The pressure chamber (13) is formed in the tubular channel (11) between the valve seat (16) and the sleeve (15) and communicates with the gas inlet port (18. 18′).
The adjusting plug (24) is mounted adjustable in the rear end of the tubular channel (11) and has an inner end (not numbered), an outer thread (241) and an optional spring mounting hole (242). The outer thread (241) is formed around the adjusting plug (24) at the inner end and screws onto the internal thread (19) near the rear end of the tubular channel (11). With further reference to FIG. 7, the adjusting plug (24) is turned to move into or out of the tubular channel (11). The spring mounting hole (242) is defined in the inner end of the adjusting plug (24).

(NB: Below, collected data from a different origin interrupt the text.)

/-- Settles O46: the wipe through what a restart keeps, staging and the switch through the body that their completions leave. -/
theorem lifecycleAndUpdateComplete : Obligations.LifecycleAndUpdateComplete := by
  refine ⟨?wipe, ?noWipe, ?authentic, ?forged, ?switched, ?kept, ?noSwitch, ?ret, ?noRet⟩
  case wipe =>
    intro s hh hp
    refine yieldsCells_of_exec (f := Device.wipeComplete) rfl hh ?_
    obtain ⟨key, heq⟩ := Device.wipeComplete_restarts hp
    rw [heq]
    have h := Device.restart_restartedFrom
      { s.dev with otp := { s.dev.otp with lc := s.dev.mode.wipeTarget, transitions := s.dev.otp.transitions + 1, customer := key }
                   flash := s.dev.wipedFlash } .lifecycle
    refine ⟨h.phase, congrArg Otp.lc h.otp, congrArg Otp.transitions h.otp, h.banks.trans s.dev.wipedFlash_banks,
      fun ht => ?other, fun ht => ?returned, h.chans, h.store, h.queue, h.pf, h.ready⟩
    case other =>
      have hflash : s.dev.wipedFlash = s.dev.flash := if_neg ht
      exact ⟨h.journal.trans (congrArg Flash.journal hflash), h.configs.trans (congrArg Flash.configs hflash)⟩
    case returned =>
      have hflash : s.dev.wipedFlash = { banks := s.dev.flash.banks } := if_pos ht
      exact ⟨h.journal.trans (congrArg Flash.journal hflash), h.configs.trans (congrArg Flash.configs hflash),
        (Device.restart_customer ..).trans (congrArg Flash.customer hflash)⟩
  case noWipe => exact fun s hh hp => yieldsCells_of_exec (f := Device.wipeComplete) rfl hh (if_neg hp)
  case authentic =>
    intro s e up hh hc hu hi
    refine yieldsCells_of_exec (f := fun d => d.updStageComplete true) rfl hh ?_
    by_cases hfit : u32At up.bytes 16 ≤ s.dev.press.version ∧ s.dev.otp.floor ≤ u32At up.bytes 12
    · have hbody := Device.updStageComplete_staged hc hu hi hfit
      simp only [Device.mode_of_body hbody, Device.update_of_body hbody, Device.flash_of_body hbody, Device.press_of_body hbody,
        Device.imageStaged, Upload.bank, tabGet_set_self]
      exact ⟨fun _ _ => ⟨trivial, trivial, trivial, trivial⟩, fun hn => absurd hfit hn, trivial, trivial, trivial⟩
    · have hbody := Device.updStageComplete_refused hc hu hi (a := true) (fun h => hfit h.2)
      simp only [Device.mode_of_body hbody, Device.update_of_body hbody, Device.flash_of_body hbody, Device.press_of_body hbody,
        Device.imageRefused, tabGet_set_self]
      exact ⟨fun hv hf => absurd ⟨hv, hf⟩ hfit, fun _ => ⟨trivial, trivial⟩, trivial, trivial, trivial⟩
  case forged =>
    intro s e up hh hc hu hi
    refine yieldsCells_of_exec (f := fun d => d.updStageComplete false) rfl hh ?_
    have hbody := Device.updStageComplete_refused hc hu hi (a := false) (fun h => Bool.false_ne_true h.1)
    simp only [Device.mode_of_body hbody, Device.update_of_body hbody, Device.flash_of_body hbody, Device.imageRefused, tabGet_set_self]
    exact ⟨trivial, trivial, trivial⟩
  case switched =>
    intro s hh ha
    refine yieldsCells_of_exec (f := fun d => d.updateEnd true) rfl hh ?_
    obtain ⟨e, till, heq, hbody⟩ := Device.updateEnd_switched ha
    have hmode := (Device.mode_of_body hbody).trans s.dev.imageSwitched_mode
    have hpress := (Device.press_of_body hbody).trans s.dev.imageSwitched_press
    rw [heq]
    exact ⟨congrArg Press.bank hpress, congrArg Press.version hpress, (Device.fwVersion_of_body hbody).trans s.dev.imageSwitched_fwVersion,
      congrArg ModeUnit.update hmode, congrArg ModeUnit.updActive hmode, congrArg ModeUnit.updStaged hmode,
      (congrArg Flash.bootBank (Device.flash_of_body hbody)).trans s.dev.imageSwitched_bootBank,
      (congrArg Otp.floor (Device.otp_of_body hbody)).trans s.dev.imageSwitched_floor,
      (Device.chans_of_body hbody).trans s.dev.imageSwitched_chans⟩
  case kept =>
    intro s hh ha
    refine yieldsCells_of_exec (f := fun d => d.updateEnd false) rfl hh ?_
    have hbody := Device.updateEnd_kept ha
    have hmode := Device.mode_of_body (d := s.dev.switchOver) hbody
    exact ⟨Device.press_of_body (d := s.dev.switchOver) hbody, congrArg ModeUnit.update hmode, congrArg ModeUnit.updActive hmode, Device.flash_of_body (d := s.dev.switchOver) hbody,
      Device.otp_of_body (d := s.dev.switchOver) hbody, Device.chans_of_body (d := s.dev.switchOver) hbody⟩
  case noSwitch => exact fun s b hh ha => yieldsCells_of_exec (f := fun d => d.updateEnd b) rfl hh (Device.updateEnd_idle ha b)
  case ret => exact fun s j hh hr => yieldsCells_of_exec (f := Device.retComplete) rfl hh (Device.retComplete_ends hr)
  case noRet => exact fun s hh hr => yieldsCells_of_exec (f := Device.retComplete) rfl hh (Device.retComplete_idle hr)

end Sys2Proof.Machine
end

section
/-! PROOFS. Error lines, shadows and the journal in flash (R313, R472..R478, R488..R490, R521..R524). -/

The actuating chamber (14) is formed in the tubular chamber (11) between the sleeve (15) and the adjusting plug (24) and communicates with the pivot hole (17).
The drive shaft (21) is mounted coaxially in the tubular channel (11) to selectively close the valve seat (16) and slidably through the central guide hole in the sleeve (15) with an airtight fit and has a front end (not numbered), a rear end (not numbered), an annular flange (212), a valve disk (not numbered), an optional valve disk O-ring (213), an optional annular sleeve groove (not numbered) and an optional sleeve O-ring (214). The annular flange (212) is formed around and protrudes radially out from the drive shaft (21) near the rear end. The valve disk is formed around and protrudes out from the front end of the drive shaft (21), corresponds to the central through hole (161) in the valve seat (16), selectively closes the central through hole (161) and has an outer edge and an optional annular valve disk groove (not numbered). The annular valve disk groove is formed around the outer edge of the valve disk, corresponds to the central through hole (161) in the valve seat (16) and selectively abuts the valve seat (16) to close the central through hole (161) in the valve seat (16). The valve disk O-ring (213) is mounted in the annular valve disk groove to abut the tapered inner edge of the central through hole (161) and close the valve seat (16). The annular sleeve groove is defined around the drive shaft (21). The sleeve O-ring (214) is mounted in the annular sleeve groove to form an airtight fit in the central guide hole of the sleeve (15).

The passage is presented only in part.